6-4 7-5 6-4. The scoreboard suggests a simple straight sets victory for Andy Murray as he defeated World Number 1 Novak Djokovic to earn a second major tournament title. However, beating the Serb and putting a 77 year-old story to bed was anything but, as Murray became the first British player to lift the Wimbledon trophy since 1936. For some, the annual obsession over this statistic must have become tedious to the point of irritation, not least for Murray and his predecessor at the top of the British rankings, Tim Henman. Tedious perhaps, but by no means an irrelevance. The expectation of Britain’s sports fans and attention from its media are not trivial to deal with and over the last few years you got the feeling that Murray has been desperate to deliver the title, not just to get the monkey off his back, but to bring genuine elation to the millions of fans that turn up or tune in to cheer him on. As part of Team GB, Murray made a contribution to the general feel good factor of last year’s successful Olympic Games by winning gold in the men’s singles tennis, but yesterday was his moment and his moment alone. As he stepped out on to the balcony of the All England Tennis Club to parade the winner’s trophy to the jubilant throng gathered beneath, his expression flickered briefly to one of modest disbelief at just how much this one victory meant to a nation.

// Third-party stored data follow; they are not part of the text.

-- ==== Sys2Proof/Machine/Server.lean ====
section
/-! DEFINITION. The dictionary server: who a request is for (R22, R651), the replay store (R47), the checks of reads
and writes (R20, R24, R25, R63), latches (R44, R45, R62), segments (R46), responses, violations and notifications
(R50, R66). -/

namespace Sys2Proof.Machine

/-- The abort codes of R51. -/
inductive Abort where
  | noObject | noSubindex | readOnly | writeOnly | typeLength | range | state | fenced | busy | version | internal
  deriving DecidableEq, Repr

/-- The code of an abort (R51). -/
def Abort.code : Abort → Nat
  | .noObject => 0x01 | .noSubindex => 0x02 | .readOnly => 0x03 | .writeOnly => 0x04 | .typeLength => 0x05
  | .range => 0x06 | .state => 0x07 | .fenced => 0x08 | .busy => 0x09 | .version => 0x0A | .internal => 0x0B

/-- What the execution of a request gives: the unit, the abort code (0: success), the data and the Flags of the
response, or that the response waits (R31). -/
structure Ans where
  dev   : Dev
  abort : Nat := 0
  data  : Bytes := []
  flags : Nat := 0
  wait  : Bool := false

/-- A request succeeds. -/
def ok (d : Dev) : Ans := { dev := d }

/-- A request fails and changes nothing. -/
def fail (d : Dev) (a : Abort) : Ans := { dev := d, abort := a.code }

/-- A request fails unless a condition holds. -/
def guardAns (c : Bool) (d : Dev) (a : Abort) (r : Ans) : Ans := if c then r else fail d a

/-- The index check of R20 in the mode the unit is in: Quickset mode implements five indices only, and 0x1830
nowhere else (R610, R611). -/
def Dev.serves (d : Dev) (i : Nat) : Bool :=
  if d.quickset then [0x1000, 0x1001, 0x1801, 0x1830, 0x1F80].contains i
  else d.cfg.hasIndex i && i != 0x1830

/-- The segment by which a Source that carries UNASSIGNED is told from others (R602); 0 for other Sources. -/
def sourceSegment (e : Env) : Nat := if e.source.testBit 21 then e.segment else 0

/-- Is a remembered requester the one that asks? A Source is named by its address, an UNASSIGNED one with its segment
(R602); the local port is its own. -/
def sameSource (w : Requester) (e : Env) : Bool :=
  w.source = e.source && w.segment = sourceSegment e && (w.via = .lp) = (e.via = .lp)

/-- The requester of an environment. -/
def requesterOf (e : Env) : Requester := ⟨e.via, e.source, sourceSegment e⟩

/-- Does a unit take a request as its own (R22, R651)? -/
def Dev.takes (d : Dev) (e : Env) : Bool :=
  match e.via with
  | .lp => !d.isTrunk
  | .service => e.dest = 0x400000 || (!d.unassigned && e.dest = d.address)
  | .servicePort => d.isTrunk && (e.dest = 0x400000 || e.dest = d.address)
  | .exportNet => d.isTrunk && d.on 0x1102_02 && e.dest = d.address
  | .inband => !d.unassigned && e.dest = d.address

/-- Does a unit take the frame or datagram that carries a request (R54, R58, R59): an Ethernet frame of the EtherType, addressed
to it; a datagram to its `UdpPort`? -/
def Dev.hearsFrame (d : Dev) (e : Env) : Bool :=
  match e.via with
  | .service | .servicePort => e.etherType = 0x88B5 && e.toMac.all (· = d.mac e.via)
  | .exportNet => e.udp = d.get 0x1102_01
  | .lp | .inband => true

/-- Is a request for another unit, on a transport on which the trunk routes or proxies it (R56, R58, R59, R651)? Those that it
routes or proxies are PROXY_REQUESTs. On the export ports it takes none while `Enable` is 0 (log 91). -/
def Dev.passesOn (d : Dev) (e : Env) : Bool :=
  d.isTrunk && otherUnit e.dest && e.dest != d.address && e.via != .lp && (e.via != .exportNet || d.on 0x1102_02)

/-- Send a response or NOTIFY to a requester, in an Ethernet frame to its MAC address on a service segment or port. -/
def Dev.respond (d : Dev) (via : Via) (segment mac : Nat) (r : Resp) : Dev :=
  let d := d.emit (.sdp via segment r)
  match via with
  | .inband => d.sendInband r.dest (sdpBytes r)
  | .service | .servicePort => d.sendEther via segment mac r
  | .lp | .exportNet => d

/-- The response to a request (R40, R41). -/
def respOf (d : Dev) (e : Env) (opcode index sub offset : Nat) (a : Ans) : Resp :=
  { opcode := 0x80 + opcode, txn := e.txn, dest := e.source, source := d.source, index := index, sub := sub,
    flags := a.flags, offset := offset, length := a.data.length, abort := a.abort,
    data := if a.abort = 0 then a.data else [] }

/-- The violation entry of a failed access (R66, R67): on the local port the host bus agent and the window offset. -/
def Dev.logAbort (d : Dev) (e : Env) (index sub offset abort : Nat) : Dev :=
  if e.via = .lp then d.violation (e.agent % 2 ^ 16) 0x02 abort ((key index sub * 8 + offset) % 2 ^ 27)
  else d.violation e.source 0x01 abort (index + sub * 2 ^ 16)

/-- Drop what has been remembered for 2 s (R47). -/
def Dev.purgeReplay (d : Dev) : Dev :=
  let live := d.srv.replay.filter (fun x => d.now < x.last + 2000000000)
  let fresh (x : ReplayEnt) := { x with txns := x.txns.filter (fun t => d.now < t.time + 2000000000) }
  { d with srv := { d.srv with replay := live.map fresh } }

Djokovic was classy as ever in defeat and praised Murray’s game, but undoubtedly he was not at his best in the match. There were fleeting moments of his brilliant best interspersed with some moments where you wondered whether this truly was the world’s best tennis player at the opposite end of the court to Murray with Novak frequently finding the net and sending his ground strokes long over the baseline. These things are all relative though and beating the six-time grand slam winner was never going to be an easy task for Murray. He was made to work hard for each break of serve and was frequently put under pressure in his own service games, coming from behind to take both the second and third sets. Murray’s resilience when facing these crucial moments was awe-inspiring. To win the second set from 1-4 down by reeling off five games in a row was impressive enough but the final set was the biggest testament to the belief he now has in himself. Murray broke Djokovic’s serve in the opening game of the third set and opened up a 2-0 lead. When the Serb responded with two service breaks of his own, it looked as if the match was headed for a fourth set. Murray though was always creating chances on Djokovic’s serve and took enough of them to find himself at 5-4 and serving for the championship. The Centre Court crowd willed Murray towards the title and all of a sudden he had three championship points. Perhaps like Gerard Butler, who was watching courtside, Murray couldn’t quite believe the position he was in because, for the only time in the match, his nerve faltered and the three chances went begging. The lapse was momentary though as Murray demonstrated his now supreme temperament in fending off two break points before finally sealing the deal on his fourth championship point as Djokovic sent a final backhand into the net. It took all of Murray’s guts to clinch this roller coaster of a final game and take the deserved glory.
Some may condemn the overall quality of this year’s tournament. Early exits for Federer and Nadal and some other high seeds including Tsonga, Wawrinka and Čillić left the field depleted of the top talent. This is a fair enough point and both finalists were probably only really tested once each on the way to the last round; Djokovic overcame Juan Martin del Potro in a gruelling five set semi-final and Fernando Verdasco asked some serious questions of Murray in Wednesday’s quarter-finals before the Scot eventually prospered. Nevertheless, the top two players faced off in the final and winning 7 best-of-five-set matches in the space of 13 days should never be considered anything less than a major achievement. As for the future, amidst all the celebration surrounding Murray’s Wimbledon victory, it’s important not to forget that this is his second major title after his watershed moment at Flushing Meadows last year and so the Brit now currently holds two of the four major titles. At 26 he’s at the peak of his physical condition and if he continues to play with the belief that has characterised the last 12 months of his career, he will unquestionably have opportunities to add more major titles to this tally.
Finally, this year’s Championships once again showcased how well the BBC does sports coverage. This is one of the last top-class sporting events the BBC has coverage rights for, with the rights to so many other events having been sold off to the highest bidder. Hopefully, the Beeb have no intention of relinquishing this particular jewel in the crown. The tournament would lose something of its tradition were the matches to be shown on Eurosport or Sky. Only the football World Cup finals come close to matching Wimbledon as a unifying spectator sport. People gather round workplace TV sets to watch and the tennis courts at local parks fill up. Sport inspires people and there were no more inspiring moments than the events of Sunday afternoon. For so long the BBC coverage has been defined by the prospects of a British champion and it’s the human element as much as the sporting spectacle that keeps viewers tuning in. Now that we have a true champion, let’s hope that people continue to tune in to watch and be inspired by a winner.